Agencies are moving quickly to embrace new forms of communication. Krupp launched an influencer marketing group called 28Row, which focuses on nano-influencer talent on college campuses.

To be sure, it takes significant resources to pull off this transition. Black Frame created well-regarded commercials for clients, including a Kenzo World fragrance ad directed by Spike Jonze and starring Margaret Qualley.

“I’m a bit dubious about the future of jack-of-all-trades agencies unless they are really large agencies with dedicated divisions to distinct business units for the various business needs that get grouped under PR,” Phillips said. “Smaller PR shops need to be quite focused on a narrower array of services that they do better than anyone else to thrive.”

Fashion PR powerhouse KCD in 2018 began expanding its events service, long focused on fashion shows and brand activations, including headline-making events like Apple conferences. More recently, KCD managed the front of house coordination for the opening of Manhattan’s Hudson Yards retail development, which hosted nearly 15,000 people. 
Awards shows in particular — like The Tony Awards, which KCD has helped coordinate since 2015 — create the opportunity for KCD to have 360-degree control over an event; while a traditional PR firm might dress a celebrity for an event or send a publicist to a red carpet to facilitate press interviews, KCD’s reach now extends to consulting on the flow and feel of the red carpet, which media players gain access and how guests and celebrities arrive. In addition, over half of KCD’s PR event work globally comes from non-retainer based clients, said KCD partner and managing director Rachna Shah.

“The press value and the social value of doing an event has become greater and greater because of the fact that it's not any longer about just the people in the room,” Shah said. “It's about how they are sharing the content that's created at an event to the world.”

Follow the money

Some full-service agencies are going a step further and taking stakes in their clients.

The model was pioneered by Derris, who was an early investor in Warby Parker.

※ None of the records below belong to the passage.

-- ==== Sys2Proof/Decode.lean ====
section
/-! DEFINITION. The command that a table word spells. -/
namespace Sys2Proof

/-- Every row of the table has an empty field list: its commands are not words, so no word spells one. -/
def decodeTableWord (_nbits _w : Nat) : Option Instr := none

end Sys2Proof
end

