-- ==== Sys2Proof/Config.lean ====
section
/-! DEFINITION. What the manual leaves open: the free values of the model. Each is opaque: nothing can be proved
about its value. -/
namespace Sys2Proof.Config

/-- A free 64-bit value, one for each time a value is drawn (`State.drawn` counts the draws): a register read before
its producer has finished (R273, R344), and the result of an operation for which the manual states no value. -/
opaque freeWord : Nat → W64

/-- The result of an operation that the manual bounds but does not fix (R197, R205, R261, R277), by the operation's
code and its operand; the model takes it only where it lies within the manual's bound. -/
opaque approx : Nat → Word → Word

/-- The Command Effects word of a mailbox opcode (R448), which the manual does not state. -/
opaque commandEffect : Nat → Nat

/-- Energy in fJ of a die in a microsecond that no event of the model counts (R458, R459): its static power, which depends on the
junction temperature in a way that the manual does not give, and its Uzoid instructions; by microsecond and die. -/
opaque dieEnergy : Nat → Nat → Nat

/-- The owner's signature over 64-bit words verifies under the key with a SHA-384 hash (R507): the hash's words, the signed words and
the signature's words. -/
opaque ownerSigned : List W64 → List W64 → List W64 → Bool

/-- SHA-384 of what a digest or measurement covers (R505): by measurement index (0: the certificate chain), of the words that the
model holds of it. -/
opaque sha384 : Nat → List W64 → List W64

/-- The sector of the system region, by 64 B from its start, at which the part keeps a table of its own (0: descriptors, by handle and
half; 1 + n: entries of owner table n, by entry / 8), which the manual places nowhere (R40). -/
opaque sysSector : Nat → Nat → Nat

end Sys2Proof.Config
end

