-- ==== Sys2Proof/Machine/State.lean ====
section
/-! DEFINITION. The state of the part as plain data, the reasons a command can stop, and the state after reset.
Registers live in one sparse register file (`State.regs`, keyed by BAR0 offset); everything that no register shows
(queues, memories, unit and tile contents, tables, protocol state) stands in the structures below. A field that
the manual does not name is marked MODEL. -/
namespace Sys2Proof.Machine

/-- The members of the family (R1). -/
inductive Member where
  | zh8c | zh8a | zh4 | zh2
  deriving DecidableEq, Repr

/-- The machine stops with a fault. -/
inductive Fault where
  /-- An object that the part does not have (R7). No meaning raises it: a write of its registers is dropped and recorded (R47), and
  an event at it changes nothing (log 11). -/
  | absentObject
  deriving DecidableEq, Repr

/-- The command has no meaning in the model. -/
inductive Refusal where
  /-- Raised by an arm of the dispatcher for a command that is not modelled yet. Safe. -/
  | notModelled (mnemonic : String)
  deriving DecidableEq, Repr

/-! ## DRAM side -/

/-- A bank column as its controller sees it: request queue (R73), open row (R69), page predictor (R76), and the
request that a row decode is serving (R109). -/
structure Bank where
  queue : List Req := []
  openRow : Option Nat := none
  ctr : Nat := 2
  hist : List Bool := [true, true, true, true]
  lastRow : Option Nat := none
  corr : Option Req := none
  deriving DecidableEq, Repr

/-- A dirty line of a channel's parity cache: the data row whose slot it holds (R117). -/
structure Line where
  bank : Nat
  row : Nat
  deriving DecidableEq, Repr

/-- An access of the owner to a unit's command space (R164): bank, byte offset in the 2 KiB row, written bytes or the
length read, a poison mark per 32 B chunk of the run, what its completion carries back (the CXL address, the SRAM line
of a read), and the broadcast it is a part of (0: none; bank 16 + mirror stands for a broadcast read, R165). -/
structure Access where
  src : Nat
  bank : Nat
  off : Nat
  len : Nat
  write : Bool
  data : List (Option Byte)
  poison : List Bool
  tag : Nat
  grp : Nat
  deriving DecidableEq, Repr

/-- A channel: bank columns, scheduler rotation (R74), requests held at the intake under back-pressure (R73), parking
queue (R174) and how many of it the running breather has still to release (R175), owner accesses held at the intake
while ENTERING (R174: the first 64, the others under back-pressure; `grp` holds the row) and at the units (R170), owner in force
(R157; CHMODE.OWNER may be overwritten by the write that requests the exit), previous owners (R163), an exit that followed a fault (R159), whether PERIOD_MS runs since the
last window grant (R153), dirty parity lines oldest first (R118), whether the running burst has issued its refreshes (R86), and the
running breather with its start (R175): it runs on when an exit is requested; and what arrives from an isolated requester, requests
and command accesses, which waits for the end of its isolation (R392; `grp` holds the row). -/
structure Channel where
  banks : Tbl Bank := []
  rot : Nat := 15
  blocked : List Req := []
  parked : List Req := []
  toRelease : Nat := 0
  intake : List Access := []
  held : List Access := []
  owner : Nat := 0
  prevOwners : List Nat := []
  faultExit : Bool := false
  windowHold : Bool := false
  lines : List Line := []
  refreshed : Bool := false
  dueNow : Bool := false
  carry : Bool := false
  breath : Bool := false
  breatherUs : Nat := 0
  stalled : List (Req ⊕ Access) := []
  deriving DecidableEq, Repr

/-- One record of an error log or a trace (R129, R361): four words. -/
abbrev Rec4 := List W64

/-- One data wire of a channel (R136, R147, R148): codes, last margin, counters, the disagreement counts of the shadows below and
above the main point in each direction, those that are still in the base die (R145), and when each direction was compared
last (R146). -/
structure Wire where
  readDly : Nat := 64
  writeDly : Nat := 64
  readRef : Nat := 32
  writeRef : Nat := 32
  duty : Nat := 0
  margin : Nat := 0
  laneCe : Nat := 0
  steps : Nat := 0
  rdBelow : Nat := 0
  rdAbove : Nat := 0
  wrBelow : Nat := 0
  wrAbove : Nat := 0
  baseBelow : Nat := 0
  baseAbove : Nat := 0
  rdUs : Nat := 0
  wrUs : Nat := 0
  measured : Bool := false
  deriving DecidableEq, Repr

/-- A stack: whether every sample since the switch has read 80 °C or less (R91) and WARN − 5 °C or less (R92), the
warning armed, error log ring (R129), parity rebuild queue and every parity row that waits for its rebuild (R112), Tedder pass:
whether passes run, its start, the position and the moment from which its visits are spread, the positions skipped and
whether the last position is behind it (R127, R128), wires, TSV and command delays (R136), helper results (R138),
boot training: passed, failed, or done but for its last check (R141, R144), self-refresh (since when HELD, or leaving it) and
boot state, the Fallow entries whose copy runs or waits, oldest first, the next row of a bank-column copy (R133), the entries
whose rows are redirected (R131), the strength before a reformat whose flush still runs (R108), whether the flush of a
self-refresh entry has begun (R95), and an ABORT that waits for the current point (R155). -/
structure Stack where
  coolRun : Bool := false
  warnRun : Bool := false
  warnArmed : Bool := true
  log : Tbl Rec4 := []
  rebuild : List (Nat × Nat × Nat) := []
  lost : List (Nat × Nat × Nat) := []
  passOn : Bool := false
  passFrom : Nat := 0
  dueAt : Nat := 0
  dueUs : Nat := 0
  skipped : List Nat := []
  passEnd : Bool := false
  wires : Tbl Wire := []
  tsv : Tbl Nat := []
  cmdDly : Tbl Nat := []
  cmp : Tbl Nat := []
  sweep : Tbl (Nat × Nat × Bool) := []
  trained : Bool := false
  trainFailed : Bool := false
  coded : Bool := false
  bootHeld : Bool := false
  heldUs : Nat := 0
  copies : List Nat := []
  copyRow : Nat := 0
  redirected : List Nat := []
  oldStrength : Option Nat := none
  flushed : Bool := false
  aborting : Bool := false
  deriving DecidableEq, Repr

/-! ## Sorrel units -/

/-- A 32 B chunk with its poison mark (R123). -/
structure Chunk where
  data : BitVec 256 := 0
  poison : Bool := false
  deriving DecidableEq, Repr

/-- A result slot (R167). -/
structure Slot where
  data : Chunk := {}
  state : Nat := 0
  preempts : Nat := 0
  code : Nat := 0
  tag : Nat := 0
  deriving DecidableEq, Repr

/-- The payload that an accumulate swath adds into its row (R184, R210): destination byte of the row, payload format,
payload bytes, a poison mark per element, and the number of its packet. -/
structure AccJob where
  dst : Nat
  afmt : Nat
  bytes : List Byte
  poison : List Bool
  packet : Nat
  deriving DecidableEq, Repr

/-- A swath command (R166), or an accumulate swath (R184). -/
structure Swath where
  rowFirst : Nat
  rowCount : Nat
  rowStep : Nat
  colFirst : Nat
  colCount : Nat
  progStart : Nat
  progLen : Nat
  slot : Nat
  cool : Bool
  tag : Nat
  acc : Option AccJob
  deriving DecidableEq, Repr

/-- A running or paused swath: row index, chunk and word position in the body, the control word it started with
(R193), the column gap chosen at its start (R180), the preemption cause that will pause or
has paused it (R176), whether the breather that a pause waits for is over (R175), whether it declares the cool assumption still (R177), whether poison has bitten or the part has
faulted so that it stops at its row boundary (R183, R212), chunks a macro has read (R204), chunks stored in this visit
(what the row-parity accumulator holds the parity of, R187), those stored clean (R203), and whether poison has bitten (R212). -/
structure Running where
  sw : Swath
  rowIdx : Nat
  chunk : Nat
  pos : Nat
  s3 : W64
  gap : Nat
  cause : Nat
  paused : Bool
  ready : Bool
  preempts : Nat
  cool : Bool
  stop : Bool
  grp : Tbl Chunk
  stored : List Nat
  cleanStored : List Nat
  bitten : Bool := false
  deriving DecidableEq, Repr

/-- A Sorrel unit (R187); `wipe`: a CTRL.RESET of its page waits for the row boundary (R57). -/
structure Unit where
  v : Tbl Chunk := []
  s : Tbl W64 := []
  prog : Tbl Word := []
  slots : Tbl Slot := []
  post : Chunk := {}
  stage : Tbl Chunk := []
  fifoUp : List Chunk := []
  fifoDn : List Chunk := []
  flags : Nat := 0
  rng : W64 := 0
  cmd0 : W64 := 0
  cmd1 : W64 := 0
  run : Option Running := none
  queue : List Swath := []
  heldStart : Bool := false
  corr : Option Nat := none
  wipe : Bool := false
  deriving DecidableEq, Repr

/-! ## Tiles -/

/-- An entry of an engine's stream (R329): a slot word, an align entry, an engine-routine call. -/
inductive Entry where
  | slot (w : W64)
  | align (prime : Nat)
  | call (routine argLine : Nat)
  deriving DecidableEq, Repr

/-- An engine's stream (R332): queue, buffer, position in the buffer, open loops (start and rounds left, innermost
first), and what holds it. `wait` is a semaphore wait (sem, K); `atAlign` an align entry; `routine` a running engine
routine (argument line, status, rows completed); `swait` an SWAIT (stack, channel, slot, mask), and `swaitFrom` the number of the
last access sent before its first poll; `skip` a LOOP of count 0 whose ENDLOOP is not in the buffer yet; `sigs` the SIGs not yet
applied (sem, value, what they wait for); `clk` counts tc of issue, and `us` is the part time of the last issue; `given` and `gone`
count entries delivered and entries that have left the buffer; `stopped` by poison or a structure fault. -/
structure Stream where
  queue : List Entry := []
  buf : List Entry := []
  pc : Nat := 0
  loops : List (Nat × Nat) := []
  wait : Option (Nat × Nat) := none
  atAlign : Bool := false
  routine : Option (Nat × Nat × Nat) := none
  swait : Option (Nat × Nat × Nat × Nat) := none
  swaitFrom : Nat := 0
  skip : Bool := false
  sigs : List (Nat × Nat × List Nat) := []
  clk : Nat := 0
  us : Nat := 0
  given : Nat := 0
  gone : Nat := 0
  stopped : Bool := false
  deriving DecidableEq, Repr

/-- The vector engine's registers (R252): lanes keyed register × 64 + lane, poisoned 64 B units keyed register × 4 +
unit, VL, VCTL, address registers, flags; `ready` is the tc at which a lane holds its result, `fpend` the changes of flags
that complete later (2 × tc for a clear, 2 × tc + 1 for a set, with the bits), `rdfl` the VRDFLs that have not sampled yet
(tc and register), `lines` the SRAM lines that a store has not surely landed in (line, first and last tc of landing, the
old bytes and their mark; R272, R273). -/
structure VE where
  v : Tbl Word := []
  poison : List Nat := []
  vl : Nat := 64
  vctl : Word := 4
  a : Tbl Nat := []
  flags : Nat := 0
  ready : Tbl Nat := []
  fpend : List (Nat × Nat) := []
  rdfl : List (Nat × Nat) := []
  lines : List (Nat × Nat × Nat × List Byte × Bool) := []
  deriving DecidableEq, Repr

/-- A result that is not complete yet (R344): the engine that writes it, the SRAM line or (65536 + slot) the LCB slot, the tc of
the engine's stream at which it is complete, the part time of its issue, and whether a later SIG of the engine has been applied. -/
structure Soon where
  eng : Nat
  thing : Nat
  tc : Nat
  us : Nat
  told : Bool := false
  deriving DecidableEq, Repr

His agency’s venture fund, Amity Supply, launched in 2017 and has taken equity stakes in, or helped secure pre-seed funding for, roughly 60 companies.

The biggest issue PR has always had is the ROI.

BPCM’s von Bismarck, who started her career in finance, launched Aligned Endeavors, the firm’s venture capital arm, in late 2019. The division invests in the brands it works with, creating incentives for both sides to work together and raising the potential rewards for the PR firm.

“The biggest issue PR has always had is the ROI,” von Bismarck said. “If I am an equity partner, I’m more likely to get insight into their actual sales figures, into their traffic to their website, whatever it may be.”

Find partners

For boutique and mid-size PR firms, scaling up may not make as much sense as finding the right strategic partners.

In Europe and the UK, for example, clients still expect a personal approach to PR, and networks and relationships may be more compelling than data. Lucien Pagès Communications, which operates as a traditional PR firm, specialises in facilitating big-name introductions. The firm opened a New York office in December 2018, but keeps its operation small.

“In New York, I feel our human approach works very well, and people are very receptive to it,” Pagès said, adding that the team often shares clients with American PR firms looking for a partner in Europe.

Derris acquired the London PR agency Sample in 2019, in part because Sample had strong relationships in the UK that would have taken years to build without an acquisition, Derris said. He added that the deal’s success has him looking at other European markets for future acquisitions.

Be realistic

While there’s certainly an arms race-style acceleration in PR to becoming, as Derris puts it, a “one-stop-shop” for all of a brand’s business needs, it’s just as important to take a careful look at where your expertise actually lies.

“I definitely feel like there are aspects of the full scope of communications like branding and performance marketing that we don't do,” said Krupp. “I don't want to offer a service that makes us the jack of all trades and the master of none.”